I _think_ that what triggered this was adding a few more client mounts
of the lustre file system. That's when it all went wrong. Is this
helpful? Or just a coincidence? Current state:
18 UP obdfilter umt3B-OST000f umt3B-OST000f_UUID 403
bob
On 2/10/2017 9:39 AM, Bob Ball wrote:
> Hi,
>
> I am getting this message
>
> PANIC: zfs: accessing past end of object 29/7 (size=33792
> access=33792+128)
>
> The affected OST seems to reject new mounts from clients now, and the
> lctl dl count of connections to the obdfilter process increases, but
> does not seem to decrease?
>
> This is Lustre 2.7.58 with zfs 0.6.4.2
>
> Can anyone help me diagnose and fix whatever is going wrong here? I've
> included the stack dump below.
>
> Thanks,
> bob
>
>
> 2017-02-08T23:02:23-05:00 umdist01.aglt2.org kernel: [11630254.781874]
> Showing stack for process 24449
> 2017-02-08T23:02:23-05:00 umdist01.aglt2.org kernel: [11630254.781876]
> Pid: 24449, comm: ll_ost00_078 Tainted: P ---------------
> 2.6.32.504.16.2.el6_lustre #7
> 2017-02-08T23:02:23-05:00 umdist01.aglt2.org kernel: [11630254.781878]
> Call Trace:
> 2017-02-08T23:02:23-05:00 umdist01.aglt2.org kernel:
> [11630254.781902] [<ffffffffa0406f8d>] ? spl_dumpstack+0x3d/0x40 [spl]
> 2017-02-08T23:02:23-05:00 umdist01.aglt2.org kernel:
> [11630254.781908] [<ffffffffa040701d>] ? vcmn_err+0x8d/0xf0 [spl]
> 2017-02-08T23:02:23-05:00 umdist01.aglt2.org kernel:
> [11630254.781950] [<ffffffffa0465a46>] ? RW_WRITE_HELD+0x66/0xb0 [zfs]
> 2017-02-08T23:02:23-05:00 umdist01.aglt2.org kernel:
> [11630254.781970] [<ffffffffa0466eb8>] ?
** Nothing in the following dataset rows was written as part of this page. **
/-- A word whose elements are each the one rounding of an exact value (R134). -/
def State.exact (s : State) (I : Iss) (u : Bool) (d : BitVec 7) (srcs : List Opnd) (f : Nat → Nat → FVal) (e : Bool) : State :=
  let ty := I.S.ty
  s.rounded I u (floatUpTo ty 13) (dataOp ty d) srcs (elemCount ty) (elemWidth ty)
    (fun t j => I.S.finish I.S.fmtOf (f t j)) e

/-- A word of two sources (R134). -/
def State.float2 (s : State) (I : Iss) (u : Bool) (d a b : BitVec 7) (k l : Bool) (f : FVal → FVal → FVal) (e : Bool) : State :=
  let oa := dataOp I.S.ty a k
  let ob := dataOp I.S.ty b l
  s.exact I u d [oa, ob] (fun t j => f (I.elemF oa t j) (I.elemF ob t j)) e

/-- A word of two sources to which d is the third (R135). -/
def State.float3 (s : State) (I : Iss) (u : Bool) (d a b : BitVec 7) (k l : Bool) (f : FVal → FVal → FVal → FVal)
    (e : Bool) : State :=
  let od := dataOp I.S.ty d
  let oa := dataOp I.S.ty a k
  let ob := dataOp I.S.ty b l
  s.exact I u d [od, oa, ob] (fun t j => f (I.elemF od t j) (I.elemF oa t j) (I.elemF ob t j)) e

/-! ### Arithmetic (R134, R135) -/

/-- FADD (R134). -/
def execFadd (u : Bool) (d a b : BitVec 7) (k l e : Bool) (s : State) : Host.Outcome State Fault Refusal :=
  s.withIss fun I => s.float2 I u d a b k l (fun x y => sumVals I.S.rnd [x, y]) e

/-- FSUB (R134). -/
def execFsub (u : Bool) (d a b : BitVec 7) (k l e : Bool) (s : State) : Host.Outcome State Fault Refusal :=
  s.withIss fun I => s.float2 I u d a b k l (fun x y => sumVals I.S.rnd [x, y.neg]) e

/-- FMUL (R134). -/
def execFmul (u : Bool) (d a b : BitVec 7) (k l e : Bool) (s : State) : Host.Outcome State Fault Refusal :=
  s.withIss fun I => s.float2 I u d a b k l FVal.mul e

/-- FFMA (R134, R135). -/
def execFfma (u : Bool) (d a b : BitVec 7) (k l e : Bool) (s : State) : Host.Outcome State Fault Refusal :=
  s.withIss fun I => s.float3 I u d a b k l (fun z x y => sumVals I.S.rnd [z, x.mul y]) e

/-- FFMS (R134, R135). -/
def execFfms (u : Bool) (d a b : BitVec 7) (k l e : Bool) (s : State) : Host.Outcome State Fault Refusal :=
  s.withIss fun I => s.float3 I u d a b k l (fun z x y => sumVals I.S.rnd [x.mul y, z.neg]) e

/-- a · 2^n. Every format rounds a value as it rounds one of a like magnitude far outside its range, so n beyond ±5000
is taken as ±5000. -/
def FVal.scale (v : FVal) (n : Int) : FVal :=
  match v with
  | .fin s m e => .fin s m (if m = 0 then e else e + max (-5000) (min 5000 n))
  | v => v

/-- FSCL: b is one register of signed integers of the element's width, i32 under f64 (R134). -/
def execFscl (u : Bool) (d a b : BitVec 7) (k l e : Bool) (s : State) : Host.Outcome State Fault Refusal :=
  s.withIss fun I =>
    let oa := dataOp I.S.ty a k
    let w := min 32 (elemWidth I.S.ty)
    s.exact I u d [oa, one b l]
      (fun t j => (I.elemF oa t j).scale (elemInt true w (elemOf w j (I.G.val b.toNat t).toNat))) e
> dbuf_rele_and_unlock+0x268/0x3f0 [zfs]
> 2017-02-08T23:02:23-05:00 umdist01.aglt2.org kernel:
> [11630254.781991] [<ffffffffa04687ba>] ? dbuf_read+0x5ca/0x8a0 [zfs]
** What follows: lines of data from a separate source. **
-- ==== Sys2Proof/Machine/Engine.lean ====
section
/-!
DEFINITION. What the engine commands share: their issue (R15, R16, R260), the element formats of R263, the places that an
engine reads and writes (global memory, scratchpad, pan) and the records of a running command (R280).
-/

namespace Sys2Proof.Machine

/-! ### Issue (R16, R76, R260) -/

/-- An engine word: a boundary for every split that executes it; the body runs in the splits that issue its command
(R260). A descriptor tagged general is refused (R76). -/
def State.engineWord (s : State) (I : Iss) (lead : Bool) (n : Need) (e : Bool) (body : State → State) : State :=
  s.boundaryWord I n e fun s => s.atBoundary I fun s =>
    if lead && I.G.idx != 0 then s.newRegion I e else body s

/-- The needs of an engine word: its descriptors are flat, and any of them may be empty (R34, R76). -/
def Iss.descNeed (I : Iss) (srcs : List Opnd) : Need := I.need true true [] srcs .uniform

/-- A descriptor register in the lowest active thread (R260). -/
def Iss.desc (I : Iss) (n : Nat) : Word := if n = 0 then 0#32 else I.G.val n (lowest I.act)

/-- The words of a descriptor of several registers. -/
def Iss.descs (I : Iss) (n cnt : Nat) : List Word := (List.range cnt).map fun i => I.G.part n i (lowest I.act)

/-- A fault that an engine finds at acceptance, charged to the word (R276, R295). -/
def State.refuseCommand (s : State) (I : Iss) (code src detail : Nat) (va : Option Nat := none) : State :=
  s.raise I { code := code, src := src, tmask := I.act, va := va, detail := detail }

/-- The tick at which a word that waits at an engine's port came to it; none where it has not waited there. -/
def Split.portSince (p : Split) (src unit : Nat) : Option Nat :=
  match p.wait with
  | .queue a b n => if a = src ∧ b = unit then some n else none
  | _ => none

/-- A word may be accepted at an engine's port: its queue has room, which trap mode sees differently, and no word that has room
as well came before it (R15, R16). -/
def State.portOpen (s : State) (I : Iss) (src unit : Nat) (room : Bool → Bool) : Bool :=
  room I.trapped && s.groups.all fun (gid, g) => g.splits.all fun p =>
    match p.portSince src unit with
    | some n => (gid == I.gid && p.idx == I.sid) || p.st != .issuing || g.stop != .none || !room g.trap.isSome ||
        decide ((I.S.portSince src unit).getD s.tick ≤ n)
    | none => true

/-- The word waits at an engine's port, in its place of arrival (R15, R16). -/
def State.awaitPort (s : State) (I : Iss) (src unit : Nat) : State :=
  s.stall I (.queue src unit ((I.S.portSince src unit).getD s.tick))

/-! ### Element formats (R263) -/

/-- The element size of a format code, in bytes. -/
def esOf (code : Nat) : Nat := [1, 1, 2, 2, 16, 16, 16, 1, 16, 16, 4, 1, 2, 4, 8, 1].getD code 1

/-- The container tag of a format code; 0 for the other formats (R62). -/
def tagOf (code : Nat) : Nat := [0, 0, 0, 0, 1, 3, 4, 0, 2, 6].getD code 0

/-- The format holds containers or plane containers. -/
def isContainer (code : Nat) : Bool := tagOf code != 0

/-- The elements of one unit of a format: those of a container, else 1 (R263). -/
def epcOf (code : Nat) : Nat := if isContainer code then cCount (tagOf code) else 1

/-- The floating-point format of a code's elements. -/
def recFmt (code : Nat) : Option Fmt :=
  match code with
  | 0 => some .e4m3
  | 1 => some .e5m2
  | 2 => some .f16
  | 3 => some .bf16
  | 4 => some .e2m1
  | 5 => some .e3m2
  | 6 => some .e2m3
  | 10 => some .f32
  | _ => none

/-- The range of an integer format: i8, else i4. -/
def recRange (code : Nat) : Int × Int := if code = 8 then (-8, 7) else (-128, 127)

/-- An integer as an exact value. -/
def FVal.ofInt (x : Int) : FVal := .fin (decide (x < 0)) x.natAbs 0

/-- The value of an element under a code. -/
def recVal (code x : Nat) : FVal :=
  match recFmt code with
  | some f => f.value x
  | none => .ofInt (elemInt true (if code = 8 then 4 else 8) x)

/-- A value rounded to nearest-even into the format of a code (R142, R268). -/
def recEnc (code : Nat) (sat : Bool) (v : FVal) : Nat :=
  match recFmt code with
  | some f => (f.ofVal 0 sat v 1#24).1
  | none =>
    let (lo, hi) := recRange code
    let w := if code = 8 then 4 else 8
    let x : Int := match v with
      | .nan => 0
      | .inf neg => if neg then lo else hi
      | .fin neg m e => max lo (min hi (roundInteger 0 neg ⟨m, e, false⟩ 1#24).1)
    (x % 2 ^ w).toNat

/-- What an element becomes whose source carries an error (R280). -/
def recPoison (code : Nat) : Nat := if isContainer code then 0 else (match recFmt code with | some f => f.nan | none => 0)

/-- A container of a code with elements from position 0 on (R63). -/
def recContainer (code : Nat) (elems : List Nat) : Nat :=
  let w := cWidth (tagOf code)
  makeContainer (tagOf code) (joinElems w elems.length fun i => elems.getD i 0)

/-- The elements of a container's payload. -/
def recElems (code c : Nat) : List Nat :=
  (List.range (epcOf code)).map fun i => cElem (tagOf code) (cPayload c) i

/-- The value of an E8M0 byte (R64). -/
def e8m0 (b : Nat) : FVal := if b = 0xFF then .nan else .fin false 1 ((b : Int) - 127)

/-! ### Places (R265, R267) -/

/-- Where an engine reads or writes an element: a virtual address, an offset of a workgroup's scratchpad, a pan row and
column, or nowhere, since it lies out of bounds. -/
inductive Loc where
  | mem (va : Nat)
  | sp (wg off : Nat)
  | pan (core row col : Nat)
  | clip
  deriving DecidableEq, Repr

/-- The virtual address of a place. -/
def Loc.va : Loc → Option Nat
  | .mem va => some va
  | _ => none

/-- The distinct pages of some places. -/
def locPages (ls : List Loc) : List Nat := distinctPages (ls.filterMap Loc.va)

/-- Reads n bytes of memory through a core's die (R202). -/
def State.engineRead (s : State) (core pa n : Nat) : Nat × Mark × State :=
  let (v, m, s) := (upFrom (wordOf pa) 4 ((pa + n - wordOf pa + 3) / 4)).foldl
    (fun (acc : Nat × Mark × State) a =>
      let (v, m, s) := acc.2.2.dieRead core a
      (acc.1 + v.toNat * 2 ^ (8 * (a - wordOf pa)), if acc.2.1 = .clean then m else acc.2.1, s)) (0, .clean, s)
  (v / 2 ^ (8 * (pa % 4)) % 2 ^ (8 * n), m, s)

/-- Writes n bytes of memory at their home slice (R202). -/
def State.engineWrite (s : State) (core pa v n : Nat) (i : WMeta) : State :=
  (upFrom (wordOf pa) 4 ((pa + n - wordOf pa + 3) / 4)).foldl (fun s a =>
    if a < pa ∨ pa + n < a + 4 then
      let (o, _, s) := s.homeRead core a
      let first := max a pa
      let last := min (a + 4) (pa + n)
      s.homeStore core a (mergeWord o (v / 2 ^ (8 * (first - pa)) % 2 ^ (8 * (last - first))) (first - a) (last - first)) i
        (a == wordOf pa || a % 64 == 0)
    else s.homeStore core a (BitVec.ofNat 32 (v / 2 ^ (8 * (a - pa)))) i (a == wordOf pa || a % 64 == 0)) s

/-- Reads n bytes at a place, after the events of a clock, with the translations of its page at hand. -/
def State.locRead (s : State) (h : Clock) (core : Nat) (xs : List (Nat × Xlat)) (l : Loc) (n : Nat) : Got × State :=
  match l with
  | .mem va =>
    match xlatOf xs va with
    | .ok pa _ _ => let (v, m, s) := s.engineRead core pa n; ({ val := v, mark := m, pa := some pa }, s)
    | _ => (.lost .walk, s)
  | .sp w off => ({ val := s.spRead w off n, mark := s.spMark w off n, pa := none }, s)
  | .pan c r col => let (v, m, s) := s.panGet h c r col n; ({ val := v, mark := m, pa := none }, s)
  | .clip => ({ val := 0, mark := .clean, pa := none }, s)

/-- Writes n bytes at a place; after the events of a clock; a write through a poisoned entry is dropped (R355). -/
def State.locWrite (s : State) (h : Clock) (core : Nat) (xs : List (Nat × Xlat)) (l : Loc) (v n : Nat) (i : WMeta) : State :=
  match l with
  | .mem va =>
    match xlatOf xs va with
    | .ok pa _ key => s.engineWrite core pa v n { i with va := va, key := key }
    | _ => s
  | .sp w off => s.spWrite w off v n i
  | .pan c r col => (s.panPut c r col v n).taintPan h (panWords c r col n)
  | .clip => s

end Sys2Proof.Machine
end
> 2017-02-08T23:02:23-05:00 umdist01.aglt2.org kernel:
> [11630254.782024] [<ffffffffa04bb032>] ? zfs_panic_recover+0x52/0x60
> [zfs]
> 2017-02-08T23:02:23-05:00 umdist01.aglt2.org kernel:
> [11630254.782045] [<ffffffffa0471e3b>] ?
> dmu_buf_hold_array_by_dnode+0x41b/0x560 [zfs]
> 2017-02-08T23:02:23-05:00 umdist01.aglt2.org kernel:
> [11630254.782068] [<ffffffffa0472205>] ? dmu_buf_hold_array+0x65/0x90
> [zfs]
> 2017-02-08T23:02:23-05:00 umdist01.aglt2.org kernel:
> [11630254.782090] [<ffffffffa0472668>] ? dmu_write+0x68/0x1a0 [zfs]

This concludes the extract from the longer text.